WHAT IS BEING ASKED: Below are some records. Print exactly the lines between the one holding "by_cases h : sa.val + i < 32" and the one holding "apply Fin.ext", inclusive, and nothing else.

RECORDS PROVIDED:
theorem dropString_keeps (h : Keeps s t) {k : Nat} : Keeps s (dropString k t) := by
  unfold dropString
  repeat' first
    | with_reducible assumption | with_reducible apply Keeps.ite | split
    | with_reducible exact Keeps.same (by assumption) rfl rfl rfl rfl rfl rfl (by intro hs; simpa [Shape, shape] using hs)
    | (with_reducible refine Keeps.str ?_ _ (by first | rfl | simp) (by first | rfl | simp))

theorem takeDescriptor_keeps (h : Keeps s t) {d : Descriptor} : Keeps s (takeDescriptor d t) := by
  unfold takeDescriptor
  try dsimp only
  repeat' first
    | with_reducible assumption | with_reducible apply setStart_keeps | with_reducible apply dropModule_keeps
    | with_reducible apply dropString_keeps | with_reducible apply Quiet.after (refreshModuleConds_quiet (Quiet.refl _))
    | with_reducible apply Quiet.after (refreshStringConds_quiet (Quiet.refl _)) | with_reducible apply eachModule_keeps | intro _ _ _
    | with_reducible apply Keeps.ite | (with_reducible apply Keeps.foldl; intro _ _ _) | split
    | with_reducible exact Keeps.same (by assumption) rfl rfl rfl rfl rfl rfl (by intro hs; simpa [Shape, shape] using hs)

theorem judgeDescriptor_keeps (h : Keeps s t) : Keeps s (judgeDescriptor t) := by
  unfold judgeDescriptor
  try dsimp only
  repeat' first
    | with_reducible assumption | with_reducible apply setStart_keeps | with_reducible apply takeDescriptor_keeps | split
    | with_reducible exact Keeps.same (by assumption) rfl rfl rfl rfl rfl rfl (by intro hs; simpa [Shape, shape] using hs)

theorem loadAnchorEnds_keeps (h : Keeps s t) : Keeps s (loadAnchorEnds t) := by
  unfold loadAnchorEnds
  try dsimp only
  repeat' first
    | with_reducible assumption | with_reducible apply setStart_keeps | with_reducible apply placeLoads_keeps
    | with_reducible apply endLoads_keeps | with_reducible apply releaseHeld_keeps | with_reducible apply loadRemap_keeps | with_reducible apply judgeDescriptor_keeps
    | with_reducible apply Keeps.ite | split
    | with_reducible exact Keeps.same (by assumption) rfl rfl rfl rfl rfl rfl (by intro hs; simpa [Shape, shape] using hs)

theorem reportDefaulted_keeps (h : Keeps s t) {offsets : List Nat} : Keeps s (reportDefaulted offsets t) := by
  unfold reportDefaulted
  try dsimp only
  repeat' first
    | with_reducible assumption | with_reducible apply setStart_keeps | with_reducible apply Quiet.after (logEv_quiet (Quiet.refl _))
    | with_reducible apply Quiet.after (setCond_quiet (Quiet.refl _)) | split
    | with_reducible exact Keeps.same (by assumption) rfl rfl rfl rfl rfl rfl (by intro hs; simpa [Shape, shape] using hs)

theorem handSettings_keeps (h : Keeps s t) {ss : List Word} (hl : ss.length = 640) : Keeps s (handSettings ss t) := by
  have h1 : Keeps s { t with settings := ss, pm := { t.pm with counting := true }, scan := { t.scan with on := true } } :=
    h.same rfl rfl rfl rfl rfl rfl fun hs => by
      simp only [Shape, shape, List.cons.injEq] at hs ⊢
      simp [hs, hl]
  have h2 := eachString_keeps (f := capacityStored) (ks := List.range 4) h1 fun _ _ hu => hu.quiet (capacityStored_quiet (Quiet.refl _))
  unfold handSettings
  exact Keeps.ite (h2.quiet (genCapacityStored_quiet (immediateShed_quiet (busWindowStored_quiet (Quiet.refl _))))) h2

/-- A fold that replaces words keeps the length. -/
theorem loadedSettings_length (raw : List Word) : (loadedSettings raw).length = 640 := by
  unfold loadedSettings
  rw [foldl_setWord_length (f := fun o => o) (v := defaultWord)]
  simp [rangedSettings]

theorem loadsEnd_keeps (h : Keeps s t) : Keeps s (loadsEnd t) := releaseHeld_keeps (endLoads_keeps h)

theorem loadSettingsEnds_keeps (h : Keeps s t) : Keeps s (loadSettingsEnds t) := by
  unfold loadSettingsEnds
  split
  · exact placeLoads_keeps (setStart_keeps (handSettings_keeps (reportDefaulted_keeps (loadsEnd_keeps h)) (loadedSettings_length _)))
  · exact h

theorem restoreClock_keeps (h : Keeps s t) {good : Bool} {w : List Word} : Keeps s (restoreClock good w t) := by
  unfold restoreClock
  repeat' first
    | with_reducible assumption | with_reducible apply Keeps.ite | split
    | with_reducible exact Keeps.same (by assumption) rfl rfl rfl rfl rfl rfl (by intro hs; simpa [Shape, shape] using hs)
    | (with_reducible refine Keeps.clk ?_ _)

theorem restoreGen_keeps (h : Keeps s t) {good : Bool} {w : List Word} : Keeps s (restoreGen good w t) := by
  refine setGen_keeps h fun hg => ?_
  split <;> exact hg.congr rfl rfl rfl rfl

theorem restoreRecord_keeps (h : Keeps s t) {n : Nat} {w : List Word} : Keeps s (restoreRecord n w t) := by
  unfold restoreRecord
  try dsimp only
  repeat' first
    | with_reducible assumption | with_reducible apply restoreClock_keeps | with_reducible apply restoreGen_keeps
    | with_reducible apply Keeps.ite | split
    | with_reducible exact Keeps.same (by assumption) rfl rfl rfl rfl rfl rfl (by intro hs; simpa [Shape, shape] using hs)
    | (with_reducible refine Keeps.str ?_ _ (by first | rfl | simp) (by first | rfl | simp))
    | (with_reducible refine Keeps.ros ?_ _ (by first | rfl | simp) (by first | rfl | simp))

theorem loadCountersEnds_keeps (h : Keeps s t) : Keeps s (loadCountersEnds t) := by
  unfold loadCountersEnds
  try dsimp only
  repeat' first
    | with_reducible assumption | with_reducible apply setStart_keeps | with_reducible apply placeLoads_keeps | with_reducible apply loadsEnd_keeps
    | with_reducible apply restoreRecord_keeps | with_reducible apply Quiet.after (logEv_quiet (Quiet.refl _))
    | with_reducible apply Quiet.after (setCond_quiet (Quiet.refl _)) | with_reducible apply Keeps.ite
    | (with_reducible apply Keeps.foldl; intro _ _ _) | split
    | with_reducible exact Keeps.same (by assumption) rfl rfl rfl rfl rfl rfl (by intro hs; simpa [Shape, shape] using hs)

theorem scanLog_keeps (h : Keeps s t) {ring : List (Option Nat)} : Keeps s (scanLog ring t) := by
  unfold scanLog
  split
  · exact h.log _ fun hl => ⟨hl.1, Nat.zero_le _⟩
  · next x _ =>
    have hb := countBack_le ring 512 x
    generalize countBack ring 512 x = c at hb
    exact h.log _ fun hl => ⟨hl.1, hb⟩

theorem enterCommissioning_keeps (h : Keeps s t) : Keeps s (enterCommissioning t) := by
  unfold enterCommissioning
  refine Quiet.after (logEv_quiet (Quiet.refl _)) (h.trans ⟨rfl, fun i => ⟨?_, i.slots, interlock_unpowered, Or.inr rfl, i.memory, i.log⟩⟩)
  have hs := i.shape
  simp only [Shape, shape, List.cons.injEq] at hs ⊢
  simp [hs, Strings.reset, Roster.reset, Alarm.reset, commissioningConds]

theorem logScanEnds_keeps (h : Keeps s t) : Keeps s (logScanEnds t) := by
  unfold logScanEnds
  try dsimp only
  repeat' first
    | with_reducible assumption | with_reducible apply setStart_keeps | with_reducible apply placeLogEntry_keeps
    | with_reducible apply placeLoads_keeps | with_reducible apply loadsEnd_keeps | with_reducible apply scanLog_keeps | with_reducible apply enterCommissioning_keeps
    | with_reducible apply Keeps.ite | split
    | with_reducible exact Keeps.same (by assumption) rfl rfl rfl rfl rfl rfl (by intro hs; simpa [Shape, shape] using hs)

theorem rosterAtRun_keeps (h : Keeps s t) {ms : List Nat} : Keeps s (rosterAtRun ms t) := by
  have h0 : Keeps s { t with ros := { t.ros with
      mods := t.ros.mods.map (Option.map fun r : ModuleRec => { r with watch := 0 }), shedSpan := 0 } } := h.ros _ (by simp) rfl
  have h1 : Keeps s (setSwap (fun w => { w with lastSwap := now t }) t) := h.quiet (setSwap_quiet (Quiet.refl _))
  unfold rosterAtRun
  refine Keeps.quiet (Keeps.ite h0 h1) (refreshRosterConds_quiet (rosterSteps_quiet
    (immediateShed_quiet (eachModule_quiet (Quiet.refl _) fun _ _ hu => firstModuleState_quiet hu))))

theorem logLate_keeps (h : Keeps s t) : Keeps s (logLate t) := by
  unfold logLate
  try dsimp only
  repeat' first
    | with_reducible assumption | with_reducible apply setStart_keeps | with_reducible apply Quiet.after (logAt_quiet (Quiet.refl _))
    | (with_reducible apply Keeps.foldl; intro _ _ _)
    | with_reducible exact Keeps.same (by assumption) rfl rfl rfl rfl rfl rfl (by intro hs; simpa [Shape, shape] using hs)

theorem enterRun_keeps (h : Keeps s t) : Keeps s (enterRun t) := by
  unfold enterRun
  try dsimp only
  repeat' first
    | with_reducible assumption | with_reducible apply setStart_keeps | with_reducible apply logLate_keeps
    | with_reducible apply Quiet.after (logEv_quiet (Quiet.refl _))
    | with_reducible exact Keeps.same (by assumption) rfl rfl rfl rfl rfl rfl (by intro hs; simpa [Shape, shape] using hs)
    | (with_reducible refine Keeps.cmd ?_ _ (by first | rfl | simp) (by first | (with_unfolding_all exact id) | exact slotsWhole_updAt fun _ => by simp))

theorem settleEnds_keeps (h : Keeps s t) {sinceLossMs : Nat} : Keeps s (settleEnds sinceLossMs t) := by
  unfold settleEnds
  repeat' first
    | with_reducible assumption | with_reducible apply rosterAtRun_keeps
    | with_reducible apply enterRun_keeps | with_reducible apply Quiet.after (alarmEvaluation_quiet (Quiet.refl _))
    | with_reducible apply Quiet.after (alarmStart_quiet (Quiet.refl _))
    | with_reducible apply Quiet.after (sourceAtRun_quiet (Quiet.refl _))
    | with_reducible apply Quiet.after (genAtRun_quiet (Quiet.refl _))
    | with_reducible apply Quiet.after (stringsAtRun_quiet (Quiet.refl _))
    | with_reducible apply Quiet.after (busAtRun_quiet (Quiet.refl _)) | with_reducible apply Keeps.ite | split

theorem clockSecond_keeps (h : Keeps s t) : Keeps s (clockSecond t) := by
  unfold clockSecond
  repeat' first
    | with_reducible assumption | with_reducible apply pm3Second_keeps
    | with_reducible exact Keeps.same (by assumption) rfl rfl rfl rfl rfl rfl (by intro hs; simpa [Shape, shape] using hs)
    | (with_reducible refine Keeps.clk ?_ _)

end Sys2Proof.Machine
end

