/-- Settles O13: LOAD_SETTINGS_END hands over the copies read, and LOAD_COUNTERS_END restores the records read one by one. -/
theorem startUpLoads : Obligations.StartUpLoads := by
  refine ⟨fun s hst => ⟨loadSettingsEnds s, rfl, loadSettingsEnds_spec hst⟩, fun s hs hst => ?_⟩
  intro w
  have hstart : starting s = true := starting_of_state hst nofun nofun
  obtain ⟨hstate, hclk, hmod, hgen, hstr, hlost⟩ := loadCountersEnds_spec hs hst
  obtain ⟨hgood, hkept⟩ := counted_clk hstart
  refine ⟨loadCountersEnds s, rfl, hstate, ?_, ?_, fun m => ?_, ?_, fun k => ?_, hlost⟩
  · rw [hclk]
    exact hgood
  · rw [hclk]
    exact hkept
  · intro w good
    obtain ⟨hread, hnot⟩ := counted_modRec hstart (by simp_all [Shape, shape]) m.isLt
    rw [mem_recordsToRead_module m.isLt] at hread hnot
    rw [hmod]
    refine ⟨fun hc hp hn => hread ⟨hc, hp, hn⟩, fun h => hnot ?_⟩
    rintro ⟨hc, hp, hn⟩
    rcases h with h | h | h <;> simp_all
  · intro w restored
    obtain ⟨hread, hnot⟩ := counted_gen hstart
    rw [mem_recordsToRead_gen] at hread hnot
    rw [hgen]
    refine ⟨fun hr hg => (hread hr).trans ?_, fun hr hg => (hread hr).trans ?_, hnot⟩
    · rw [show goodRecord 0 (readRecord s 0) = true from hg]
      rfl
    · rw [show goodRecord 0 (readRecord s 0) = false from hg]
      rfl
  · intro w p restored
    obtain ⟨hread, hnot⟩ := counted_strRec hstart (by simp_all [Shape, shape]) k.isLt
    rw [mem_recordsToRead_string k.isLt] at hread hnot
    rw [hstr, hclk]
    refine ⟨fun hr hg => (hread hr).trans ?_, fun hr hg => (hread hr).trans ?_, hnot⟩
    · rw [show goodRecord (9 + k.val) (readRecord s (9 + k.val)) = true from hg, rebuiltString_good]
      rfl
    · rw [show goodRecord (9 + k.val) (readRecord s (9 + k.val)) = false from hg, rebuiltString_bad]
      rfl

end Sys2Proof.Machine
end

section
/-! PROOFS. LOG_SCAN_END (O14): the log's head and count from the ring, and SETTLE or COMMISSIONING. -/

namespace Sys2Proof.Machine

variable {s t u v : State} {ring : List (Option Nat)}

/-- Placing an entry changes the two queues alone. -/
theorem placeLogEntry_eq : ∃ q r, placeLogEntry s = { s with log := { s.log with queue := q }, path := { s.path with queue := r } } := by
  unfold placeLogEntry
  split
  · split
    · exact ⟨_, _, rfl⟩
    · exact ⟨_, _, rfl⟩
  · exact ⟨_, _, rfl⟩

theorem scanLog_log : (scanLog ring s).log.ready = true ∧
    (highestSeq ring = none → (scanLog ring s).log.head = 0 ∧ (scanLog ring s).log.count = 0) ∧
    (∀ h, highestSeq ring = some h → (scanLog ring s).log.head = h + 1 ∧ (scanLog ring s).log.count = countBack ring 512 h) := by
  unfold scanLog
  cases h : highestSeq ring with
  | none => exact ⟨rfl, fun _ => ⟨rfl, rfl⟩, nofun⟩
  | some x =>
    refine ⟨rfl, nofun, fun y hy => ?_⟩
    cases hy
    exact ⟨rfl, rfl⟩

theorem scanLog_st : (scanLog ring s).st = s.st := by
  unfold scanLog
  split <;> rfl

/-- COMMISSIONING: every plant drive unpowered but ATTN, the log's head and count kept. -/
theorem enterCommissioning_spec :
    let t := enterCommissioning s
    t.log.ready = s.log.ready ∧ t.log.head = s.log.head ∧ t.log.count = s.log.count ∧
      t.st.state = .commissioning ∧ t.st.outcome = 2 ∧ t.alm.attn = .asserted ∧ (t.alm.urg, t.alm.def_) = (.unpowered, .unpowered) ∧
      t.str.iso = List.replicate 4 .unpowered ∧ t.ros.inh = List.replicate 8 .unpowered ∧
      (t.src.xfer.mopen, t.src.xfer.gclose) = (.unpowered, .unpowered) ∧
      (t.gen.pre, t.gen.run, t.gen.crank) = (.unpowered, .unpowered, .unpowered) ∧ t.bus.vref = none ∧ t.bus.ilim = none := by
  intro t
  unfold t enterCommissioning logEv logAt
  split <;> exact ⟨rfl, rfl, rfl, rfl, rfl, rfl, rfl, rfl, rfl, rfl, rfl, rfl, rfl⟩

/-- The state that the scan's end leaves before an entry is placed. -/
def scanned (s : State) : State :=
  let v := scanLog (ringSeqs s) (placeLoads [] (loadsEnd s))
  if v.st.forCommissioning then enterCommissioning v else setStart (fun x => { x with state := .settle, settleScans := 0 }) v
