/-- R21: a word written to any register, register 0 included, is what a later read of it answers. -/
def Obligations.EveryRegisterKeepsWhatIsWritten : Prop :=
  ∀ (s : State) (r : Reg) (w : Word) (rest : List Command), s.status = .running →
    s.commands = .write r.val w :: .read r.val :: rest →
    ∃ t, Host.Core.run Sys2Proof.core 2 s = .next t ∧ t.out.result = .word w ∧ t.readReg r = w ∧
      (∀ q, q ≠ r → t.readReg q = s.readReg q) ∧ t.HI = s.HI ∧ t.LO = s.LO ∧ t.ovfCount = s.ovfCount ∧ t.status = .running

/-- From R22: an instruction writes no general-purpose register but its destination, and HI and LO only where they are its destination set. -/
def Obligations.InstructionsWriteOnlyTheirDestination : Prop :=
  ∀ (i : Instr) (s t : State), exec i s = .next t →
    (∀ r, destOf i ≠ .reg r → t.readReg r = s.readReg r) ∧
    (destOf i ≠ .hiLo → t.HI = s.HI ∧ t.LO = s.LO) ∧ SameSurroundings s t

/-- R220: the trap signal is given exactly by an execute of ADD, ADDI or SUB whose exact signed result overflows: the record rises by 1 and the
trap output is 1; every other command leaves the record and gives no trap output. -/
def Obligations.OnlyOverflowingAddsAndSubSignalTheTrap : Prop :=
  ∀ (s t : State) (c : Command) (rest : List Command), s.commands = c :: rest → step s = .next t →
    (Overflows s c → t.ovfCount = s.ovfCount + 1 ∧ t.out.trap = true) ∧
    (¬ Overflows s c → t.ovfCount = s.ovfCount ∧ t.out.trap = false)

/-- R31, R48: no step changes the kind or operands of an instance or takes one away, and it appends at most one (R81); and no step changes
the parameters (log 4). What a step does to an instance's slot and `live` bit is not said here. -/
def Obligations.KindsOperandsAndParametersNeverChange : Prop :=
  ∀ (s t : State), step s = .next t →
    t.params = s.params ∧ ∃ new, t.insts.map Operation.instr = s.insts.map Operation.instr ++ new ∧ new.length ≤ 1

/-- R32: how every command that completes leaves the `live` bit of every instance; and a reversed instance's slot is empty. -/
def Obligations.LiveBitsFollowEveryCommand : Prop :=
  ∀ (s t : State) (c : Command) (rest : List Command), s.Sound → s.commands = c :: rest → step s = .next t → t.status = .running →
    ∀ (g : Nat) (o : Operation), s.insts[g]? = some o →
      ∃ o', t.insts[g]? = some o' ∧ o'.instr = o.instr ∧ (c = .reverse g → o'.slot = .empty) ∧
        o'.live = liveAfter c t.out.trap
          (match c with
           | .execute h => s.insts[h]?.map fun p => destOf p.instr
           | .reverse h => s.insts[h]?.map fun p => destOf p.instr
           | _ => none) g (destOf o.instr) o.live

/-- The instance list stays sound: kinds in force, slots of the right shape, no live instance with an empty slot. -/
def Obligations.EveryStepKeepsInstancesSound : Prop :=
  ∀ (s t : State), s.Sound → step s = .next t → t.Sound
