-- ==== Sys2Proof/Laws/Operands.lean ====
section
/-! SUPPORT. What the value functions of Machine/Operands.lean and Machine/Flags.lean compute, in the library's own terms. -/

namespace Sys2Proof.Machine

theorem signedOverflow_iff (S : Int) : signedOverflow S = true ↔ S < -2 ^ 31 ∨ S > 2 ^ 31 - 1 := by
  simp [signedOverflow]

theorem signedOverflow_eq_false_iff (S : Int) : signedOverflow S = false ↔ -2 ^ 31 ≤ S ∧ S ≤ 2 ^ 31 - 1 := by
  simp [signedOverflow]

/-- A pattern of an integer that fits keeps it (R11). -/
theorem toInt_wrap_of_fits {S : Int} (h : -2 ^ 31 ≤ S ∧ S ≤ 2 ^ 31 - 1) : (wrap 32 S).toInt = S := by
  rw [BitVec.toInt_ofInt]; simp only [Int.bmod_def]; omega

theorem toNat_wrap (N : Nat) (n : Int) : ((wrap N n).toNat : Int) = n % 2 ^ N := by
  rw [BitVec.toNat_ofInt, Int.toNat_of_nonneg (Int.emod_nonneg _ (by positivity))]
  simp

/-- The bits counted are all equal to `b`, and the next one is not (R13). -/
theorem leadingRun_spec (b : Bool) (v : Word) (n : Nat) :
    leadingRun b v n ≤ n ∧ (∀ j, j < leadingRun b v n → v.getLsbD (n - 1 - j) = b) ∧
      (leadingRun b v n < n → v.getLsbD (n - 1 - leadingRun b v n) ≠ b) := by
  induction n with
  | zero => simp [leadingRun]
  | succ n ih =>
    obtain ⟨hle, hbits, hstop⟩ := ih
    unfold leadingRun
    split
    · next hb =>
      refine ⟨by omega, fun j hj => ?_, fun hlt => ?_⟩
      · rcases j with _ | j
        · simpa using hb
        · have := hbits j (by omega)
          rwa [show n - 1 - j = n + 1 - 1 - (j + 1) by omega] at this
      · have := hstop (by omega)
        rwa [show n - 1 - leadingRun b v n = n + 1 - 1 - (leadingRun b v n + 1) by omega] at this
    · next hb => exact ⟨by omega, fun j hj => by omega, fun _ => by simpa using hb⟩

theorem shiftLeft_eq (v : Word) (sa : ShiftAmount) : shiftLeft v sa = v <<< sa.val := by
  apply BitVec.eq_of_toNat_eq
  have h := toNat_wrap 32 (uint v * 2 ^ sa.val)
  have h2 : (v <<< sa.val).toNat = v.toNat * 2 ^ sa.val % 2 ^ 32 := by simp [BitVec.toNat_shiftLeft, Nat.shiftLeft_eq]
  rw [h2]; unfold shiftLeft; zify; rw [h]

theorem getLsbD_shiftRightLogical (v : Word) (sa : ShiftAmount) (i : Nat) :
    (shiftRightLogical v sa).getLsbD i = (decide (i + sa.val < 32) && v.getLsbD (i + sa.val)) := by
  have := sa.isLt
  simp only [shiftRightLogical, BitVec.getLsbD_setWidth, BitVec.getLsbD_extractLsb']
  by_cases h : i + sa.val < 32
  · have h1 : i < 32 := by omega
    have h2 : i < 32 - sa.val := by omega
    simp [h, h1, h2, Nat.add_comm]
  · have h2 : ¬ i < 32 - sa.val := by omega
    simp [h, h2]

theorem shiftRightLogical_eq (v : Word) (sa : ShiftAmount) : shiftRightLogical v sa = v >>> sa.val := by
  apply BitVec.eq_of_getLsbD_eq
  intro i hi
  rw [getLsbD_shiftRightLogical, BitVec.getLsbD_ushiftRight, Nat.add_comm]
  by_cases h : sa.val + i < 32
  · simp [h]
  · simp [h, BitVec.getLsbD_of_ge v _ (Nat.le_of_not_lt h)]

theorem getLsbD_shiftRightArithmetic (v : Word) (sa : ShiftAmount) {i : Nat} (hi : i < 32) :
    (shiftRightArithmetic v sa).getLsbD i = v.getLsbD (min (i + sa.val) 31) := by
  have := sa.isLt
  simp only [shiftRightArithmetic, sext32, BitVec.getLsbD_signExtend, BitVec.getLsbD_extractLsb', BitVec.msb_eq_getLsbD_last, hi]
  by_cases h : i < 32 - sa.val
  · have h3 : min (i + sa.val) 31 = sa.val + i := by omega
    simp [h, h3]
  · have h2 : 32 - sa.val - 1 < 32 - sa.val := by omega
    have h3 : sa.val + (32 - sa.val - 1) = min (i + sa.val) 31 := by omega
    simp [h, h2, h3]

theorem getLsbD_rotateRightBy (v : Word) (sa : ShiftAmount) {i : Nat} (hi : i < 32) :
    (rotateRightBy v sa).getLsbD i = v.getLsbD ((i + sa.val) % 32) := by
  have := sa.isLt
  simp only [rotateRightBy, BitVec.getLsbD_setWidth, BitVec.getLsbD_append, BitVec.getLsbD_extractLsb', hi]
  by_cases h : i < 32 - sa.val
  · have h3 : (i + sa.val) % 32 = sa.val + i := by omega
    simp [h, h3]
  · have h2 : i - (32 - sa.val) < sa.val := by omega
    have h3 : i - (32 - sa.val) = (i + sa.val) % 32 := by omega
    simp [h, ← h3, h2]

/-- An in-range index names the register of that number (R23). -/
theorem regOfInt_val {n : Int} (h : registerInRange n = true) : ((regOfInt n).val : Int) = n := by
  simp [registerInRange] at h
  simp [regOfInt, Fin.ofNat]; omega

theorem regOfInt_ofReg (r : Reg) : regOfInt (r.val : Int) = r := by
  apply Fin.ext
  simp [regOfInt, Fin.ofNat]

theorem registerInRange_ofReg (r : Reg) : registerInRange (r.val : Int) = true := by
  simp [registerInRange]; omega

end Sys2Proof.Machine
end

WRITTEN SOLUTION:
  by_cases h : sa.val + i < 32
  · simp [h]
  · simp [h, BitVec.getLsbD_of_ge v _ (Nat.le_of_not_lt h)]

theorem getLsbD_shiftRightArithmetic (v : Word) (sa : ShiftAmount) {i : Nat} (hi : i < 32) :
    (shiftRightArithmetic v sa).getLsbD i = v.getLsbD (min (i + sa.val) 31) := by
  have := sa.isLt
  simp only [shiftRightArithmetic, sext32, BitVec.getLsbD_signExtend, BitVec.getLsbD_extractLsb', BitVec.msb_eq_getLsbD_last, hi]
  by_cases h : i < 32 - sa.val
  · have h3 : min (i + sa.val) 31 = sa.val + i := by omega
    simp [h, h3]
  · have h2 : 32 - sa.val - 1 < 32 - sa.val := by omega
    have h3 : sa.val + (32 - sa.val - 1) = min (i + sa.val) 31 := by omega
    simp [h, h2, h3]

theorem getLsbD_rotateRightBy (v : Word) (sa : ShiftAmount) {i : Nat} (hi : i < 32) :
    (rotateRightBy v sa).getLsbD i = v.getLsbD ((i + sa.val) % 32) := by
  have := sa.isLt
  simp only [rotateRightBy, BitVec.getLsbD_setWidth, BitVec.getLsbD_append, BitVec.getLsbD_extractLsb', hi]
  by_cases h : i < 32 - sa.val
  · have h3 : (i + sa.val) % 32 = sa.val + i := by omega
    simp [h, h3]
  · have h2 : i - (32 - sa.val) < sa.val := by omega
    have h3 : i - (32 - sa.val) = (i + sa.val) % 32 := by omega
    simp [h, ← h3, h2]

/-- An in-range index names the register of that number (R23). -/
theorem regOfInt_val {n : Int} (h : registerInRange n = true) : ((regOfInt n).val : Int) = n := by
  simp [registerInRange] at h
  simp [regOfInt, Fin.ofNat]; omega

theorem regOfInt_ofReg (r : Reg) : regOfInt (r.val : Int) = r := by
  apply Fin.ext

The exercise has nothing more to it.